Opinion
No. 28875.
January 18, 1928.
Appeal from First Judicial District Court, Parish of Caddo; T.F. Bell, Judge.
Suit by Mrs. Tekoah D. Balfe against Thomas T. Balfe for separation from bed and board. Judgment for plaintiff, and defendant appeals. Affirmed.
C.H. Lyons, of Shreveport, for appellant.
John B. Files, of Shreveport, for appellee.
The present suit has been brought by plaintiff for a separation from bed and board on the ground of cruel treatment received at the hands of her husband, the defendant, and because of alleged habitual intemperance upon his part.
Plaintiff prays for the dissolution and settlement of the community, for the permanent custody of her minor child, a girl of the age of 5 years, for alimony for herself in the sum of $200 per month, and for the child in the sum of $100 per month, and for attorney's fees to the amount of $300.
Judgment was rendered in the lower court in favor of plaintiff in all respects as prayed for, except that alimony was awarded her and the child jointly at the rate of $125 per month, and defendant was granted the right to the temporary custody of the child at certain stated intervals.
Defendant has appealed from this judgment.
1. As is usual in such cases, an attempt has been made to reduce the alimony, but, after considering the evidence in the case, we find no good reason for so doing.
2. Under our appreciation of the facts, we are satisfied also that the judgment of separation is sustained by a fair preponderance of the evidence.
Plaintiff and defendant were married in Mansfield, La., on July 14, 1921. Two children were born of this union, one of whom is now living.
Immediately after the marriage, the matrimonial domicile was established in the city of Shreveport, La., and, on December 4, 1923, was removed to 242 Washington avenue, in that city, the place of residence of plaintiff and defendant at the date of the filing of this suit.
While the evidence does not show that defendant is guilty of habitual intemperance, it is proved conclusively that he is a drinking man, and that he was intoxicated at his home on the night of April 3, 1927. Defendant's conduct on that occasion led to the institution of the present suit, and is alleged to have been the culmination of excesses and cruel treatment towards his wife, which had continued intermittently for the last two or three years.
On the night in question, defendant is charged by plaintiff with cursing and abusing her, with declaring that she was a woman of unchaste character, with threatening to do violence to her with a loaded pistol, and causing her to be in such fear of her life as to leave home and seek shelter and protection in the house of a neighbor.
Defendant admits in his testimony that he had a quarrel with his wife at their home on the night of April 3, 1927, during the course of which he denounced her as "a d___ liar." That defendant was drunk on this occasion cannot be doubted. He cursed his wife, applied to her the vile epithet of "whore," and declared that he cared nothing for her. He walked to the closet, got his pistol, threw it on the bed, and told her to shoot his brains out. Then he picked up the weapon, declared that she was no lady, and glared at her in such a way as to frighten her. She ran next door, crying and greatly excited, and informed her neighbors that defendant was armed with a pistol. She was hidden in a bathroom by her friends for fear that defendant might shoot into the house.

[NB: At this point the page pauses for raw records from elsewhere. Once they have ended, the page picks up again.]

/-- R150: what the walk over a queue leaves of a cage that has no entry in it. -/
theorem Scan.walk_spec (q : List QueueEntry) (x : Scan) :
    Admission x.state (x.walk q).1.state ∧
      (∀ k, (∀ e ∈ q, e.cage ≠ k) → (x.walk q).1.state.cage k = x.state.cage k) ∧
      (∀ k ∈ (x.walk q).1.granted, k ∈ x.granted ∨ ∃ e ∈ q, e.cage = k) ∧
      ∀ e ∈ (x.walk q).2, ∃ d ∈ x.skipped ++ q, d.cage = e.cage := by
  induction q generalizing x with
  | nil =>
    refine ⟨.refl _, fun _ _ => rfl, fun k h => .inl h, fun e h => ⟨e, ?_, rfl⟩⟩
    simpa [Scan.walk] using h
  | cons e rest ih =>
    unfold Scan.walk
    split
    · obtain ⟨h1, h2, h3, h4⟩ := ih (x.grant e.cage)
      refine ⟨(x.grant_admission e.cage).trans h1, fun k h => ?_, fun k h => ?_, fun d h => ?_⟩
      · rw [h2 k fun d hd => h d (List.mem_cons_of_mem _ hd)]
        unfold Scan.grant
        dsimp only
        rw [State.cage_countDevice, State.cage_countDevice,
          State.setCharge_others _ (h e (List.mem_cons_self ..)).symm]
      · rcases h3 k h with a | ⟨d, hd, he⟩
        · rcases List.mem_append.1 a with a | a
          · exact .inl a
          · exact .inr ⟨e, List.mem_cons_self .., (List.mem_singleton.1 a).symm⟩
        · exact .inr ⟨d, List.mem_cons_of_mem _ hd, he⟩
      · obtain ⟨c, hc, he⟩ := h4 d h
        rcases List.mem_append.1 hc with a | a
        · obtain ⟨b, hb, rfl⟩ := List.mem_map.1 a
          exact ⟨b, List.mem_append_left _ hb, he⟩
        · exact ⟨c, List.mem_append_right _ (List.mem_cons_of_mem _ a), he⟩
    · split
      · obtain ⟨h1, h2, h3, h4⟩ := ih { x with skipped := x.skipped ++ [e] }
        refine ⟨h1, fun k h => h2 k fun d hd => h d (List.mem_cons_of_mem _ hd), fun k h => ?_, fun d h => ?_⟩
        · rcases h3 k h with a | ⟨d, hd, he⟩
          · exact .inl a
          · exact .inr ⟨d, List.mem_cons_of_mem _ hd, he⟩
        · obtain ⟨c, hc, he⟩ := h4 d h
          refine ⟨c, ?_, he⟩
          simpa using hc
      · exact ⟨.refl _, fun _ _ => rfl, fun k h => .inl h, fun d h => ⟨d, h, rfl⟩⟩

/-- R150: one scan, of a cage that has no entry. -/
theorem State.scanOnce_spec (s : State) :
    Admission s s.scanOnce.1 ∧
      (∀ k, (∀ e ∈ s.queue, e.cage ≠ k) → s.scanOnce.1.cage k = s.cage k ∧ k ∉ s.scanOnce.2.1 ∧
        ∀ e ∈ s.scanOnce.1.queue, e.cage ≠ k) := by
  obtain ⟨h1, h2, h3, h4⟩ :=
    Scan.walk_spec s.queue { state := s, skipped := [], granted := [], lowered := false }
  refine ⟨h1.trans ⟨rfl, rfl, rfl, rfl, rfl, rfl, rfl, rfl, rfl, rfl, rfl⟩, fun k h => ⟨h2 k h, fun m => ?_, fun e m => ?_⟩⟩
  · rcases h3 k m with a | ⟨d, hd, he⟩
    · cases a
    · exact h d hd he
  · obtain ⟨d, hd, he⟩ := h4 e m
    rw [← he]
    exact h d hd

/-- R150: the scan and its repeats, of a cage that has no entry. -/
theorem State.scanRepeat_spec (n : Nat) (s : State) :
    Admission s (State.scanRepeat n s).1 ∧
      (∀ k, (∀ e ∈ s.queue, e.cage ≠ k) → (State.scanRepeat n s).1.cage k = s.cage k ∧
        k ∉ (State.scanRepeat n s).2 ∧ ∀ e ∈ (State.scanRepeat n s).1.queue, e.cage ≠ k) := by
  induction n generalizing s with
  | zero => exact ⟨.refl s, fun k h => ⟨rfl, List.not_mem_nil, h⟩⟩
  | succ n ih =>
    obtain ⟨a, b⟩ := s.scanOnce_spec
    unfold State.scanRepeat
    rcases hs : s.scanOnce with ⟨t, ks, _ | _⟩ <;> rw [hs] at a b
    · exact ⟨a, b⟩
    · obtain ⟨c, d⟩ := ih t
      refine ⟨a.trans c, fun k h => ?_⟩
      obtain ⟨b1, b2, b3⟩ := b k h
      obtain ⟨d1, d2, d3⟩ := d k b3
      exact ⟨d1.trans b1, by simpa using ⟨b2, d2⟩, d3⟩

/-- R151: the granted cages enter RAMPING; another cage may only be handed the bus. -/
theorem State.ramp_spec (ks : List CageId) (s : State) :
    SameDevice s (ks.foldl (fun t k => t.enterRamping k) s) ∧
      ∀ k, k ∉ ks → SameButSlot (s.cage k) ((ks.foldl (fun t k => t.enterRamping k) s).cage k) := by
  induction ks generalizing s with
  | nil => exact ⟨.refl s, fun _ _ => .refl _⟩
  | cons j ks ih =>
    have c := (CageAndBus.refl j s).enterRamping
    obtain ⟨a, b⟩ := ih (s.enterRamping j)
    refine ⟨c.device.trans a, fun k h => ?_⟩
    simp only [List.mem_cons, not_or] at h
    exact (c.others k h.1).trans (b k h.2)

/-- R150: a scan occasion leaves a cage without an entry as it was, but for its request slot. -/
theorem State.scan_cage (s : State) (k : CageId) (h : ∀ e ∈ s.queue, e.cage ≠ k) :
    SameButSlot (s.cage k) (s.scan.cage k) ∧ ∀ e ∈ s.scan.queue, e.cage ≠ k := by
  obtain ⟨-, b⟩ := State.scanRepeat_spec (s.queue.length + 1) s
  obtain ⟨b1, b2, b3⟩ := b k h
  obtain ⟨c, d⟩ := State.ramp_spec (State.scanRepeat (s.queue.length + 1) s).2 (State.scanRepeat (s.queue.length + 1) s).1
  refine ⟨b1 ▸ d k b2, fun e m => b3 e ?_⟩
  have q : s.scan.queue = (State.scanRepeat (s.queue.length + 1) s).1.queue := c.queue
  rwa [q] at m

/-- R150: a scan occasion leaves the settings, the profiles and the cache. -/
theorem State.scan_device (s : State) :
    s.scan.profiles = s.profiles ∧ s.scan.settings = s.settings ∧ s.scan.cache = s.cache ∧
      s.scan.mode = s.mode ∧ s.scan.straps = s.straps ∧ s.scan.inReset = s.inReset ∧ s.scan.pending = s.pending := by
  obtain ⟨a, -⟩ := State.scanRepeat_spec (s.queue.length + 1) s
  obtain ⟨c, -⟩ := State.ramp_spec (State.scanRepeat (s.queue.length + 1) s).2 (State.scanRepeat (s.queue.length + 1) s).1
  exact ⟨c.profiles.trans a.profiles, c.settings.trans a.settings, c.cache.trans a.cache, c.mode.trans a.mode,
    c.straps.trans a.straps, c.inReset.trans a.inReset, c.pending.trans a.pending⟩

/-! ## The journal (R49 to R58) -/

/-- Of cage `k` only the journal and its events, and of the device only its flags, may have changed. -/
structure JournalOnly (k : CageId) (s t : State) : Prop where
  others : ∀ j, j ≠ k → t.cage j = s.cage j
  groups : t.groups = s.groups
  device : SameDevice { s with flags := t.flags } t
  own : SameButSlot { s.cage k with journal := (t.cage k).journal, events := (t.cage k).events } (t.cage k)

namespace JournalOnly

variable {k : CageId} {s t u : State}

theorem refl (k : CageId) (s : State) : JournalOnly k s s := ⟨fun _ _ => rfl, rfl, .refl s, .refl _⟩

theorem trans (a : JournalOnly k s t) (b : JournalOnly k t u) : JournalOnly k s u where
  others j h := (b.others j h).trans (a.others j h)
  groups := b.groups.trans a.groups
  device := by
    obtain ⟨a1, a2, a3, a4, a5, a6, a7, -, a9, a10, a11, a12, a13, a14⟩ := a.device
    obtain ⟨b1, b2, b3, b4, b5, b6, b7, b8, b9, b10, b11, b12, b13, b14⟩ := b.device
    constructor <;> simp_all
  own := by
    have h := a.own
    have g := b.own
    constructor
    · exact g.ctx.trans h.ctx
    · exact g.qual.trans h.qual
    · exact g.seq.trans h.seq
    · exact g.ops.trans h.ops
    · exact g.light.trans h.light
    · exact g.ledger.trans h.ledger
    · rfl
    · exact g.standing.trans h.standing
    · exact g.binding.trans h.binding
    · exact g.settings.trans h.settings
    · rfl
    · exact g.control.trans h.control
    · exact g.mrstOwner.trans h.mrstOwner
    · exact g.mlowOwner.trans h.mlowOwner
    · exact g.pulse.trans h.pulse

theorem onJournal (s : State) (k : CageId) (f : Journal → Journal) : JournalOnly k s (s.onJournal k f) :=
  ⟨fun j h => State.cage_onCage_ne s h _, rfl, ⟨rfl, rfl, rfl, rfl, rfl, rfl, rfl, rfl, rfl, rfl, rfl, rfl, rfl, rfl⟩,
    by constructor <;> simp⟩

theorem losePiece (s : State) (k : CageId) : JournalOnly k s (s.onCage k Cage.losePiece) :=
  ⟨fun j h => State.cage_onCage_ne s h _, rfl, ⟨rfl, rfl, rfl, rfl, rfl, rfl, rfl, rfl, rfl, rfl, rfl, rfl, rfl, rfl⟩,
    by
      rw [State.cage_onCage_self]
      unfold Cage.losePiece
      dsimp only
      split <;> constructor <;> rfl⟩

theorem latchDevice (a : JournalOnly k s t) (f : DeviceFlag) : JournalOnly k s (t.latchDevice f) :=
  a.trans ⟨fun _ _ => rfl, rfl, ⟨rfl, rfl, rfl, rfl, rfl, rfl, rfl, rfl, rfl, rfl, rfl, rfl, rfl, rfl⟩, .refl _⟩

/-- R52 to R58. -/
theorem takePiece (s : State) (k : CageId) (b : Bool) (p : Piece) : JournalOnly k s (s.takePiece k b p) := by
  unfold State.takePiece
  split
  · exact onJournal ..
  · split
    · exact onJournal ..
    · dsimp only
      split
      · exact (losePiece s k).latchDevice _
      · exact losePiece s k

The police were telephoned for and, before their arrival, defendant had fired his pistol several times in the rear of his house near the garage, imagining that thieves were stealing his car, which was parked at the time in front of his residence.
This is not the first time that defendant has abused and mistreated his wife. A neighbor is witness to the fact that he had cursed her on several prior occasions. Defendant confessed on the witness stand that he had done so, and that he has had frequent quarrels with his wife.
Plaintiff stated in her testimony that on December 25, 1923, defendant threatened her with a pistol, struck her, and choked her. She is corroborated in this statement by her brother, Mr. Wade Dickson, who testified that defendant had admitted such misconduct to him.
That which constitutes, in our judgment, the very refinement of cruelty in this case is the fact that defendant, who is a drinking man, persisted in repeatedly taking their child in his automobile with him, without advising his wife where he was going, and remained for hours at a time away from home, without sending any message to her.
On Mardi Gras night, 1927, defendant came home under the influence of liquor and planned to take the child to his office in his automobile, when plaintiff knew he was not capable of driving safely. Because plaintiff protested against such misconduct, defendant denounced her in the most abusive terms.
On Saturday afternoon, April 2, 1927, defendant carried the child secretly to Haughton, La., in his car to visit its grandmother, and remained there until the next morning. Plaintiff made vain and frantic efforts during Saturday night to locate the child.
Again, on Sunday afternoon, April 3, 1927, defendant disappeared with the child, without any notice to his wife. He was absent so long that plaintiff was compelled to appeal to the police to locate him, and, when he returned with the child, defendant was in an advanced stage of intoxication.
We can well picture the mental torture and intense nervous strain to which a mother might be subjected under such circumstances, and especially under willful repetitions of the offense, and do not hesitate to hold that such misconduct upon the part of the defendant constituted extreme cruel treatment, even if there might have been some feeling upon the part of plaintiff against the members of her husband's family, and some opposition to the child's visiting them.
The patience and forbearance of the wife in this case, during her long endurance of the cruel treatment of her husband, while entertaining hope of his reformation, should not be mistaken for condonation or reconciliation. It serves rather to strengthen than to weaken her cause of action. Terrell v. Boarman, 34 La. Ann. 301, 306; Mack v. Handy, 39 La. Ann. 491, 499, 2 So. 181; Lynch v. Lynch, 138 La. 1094, 1095, 71 So. 195.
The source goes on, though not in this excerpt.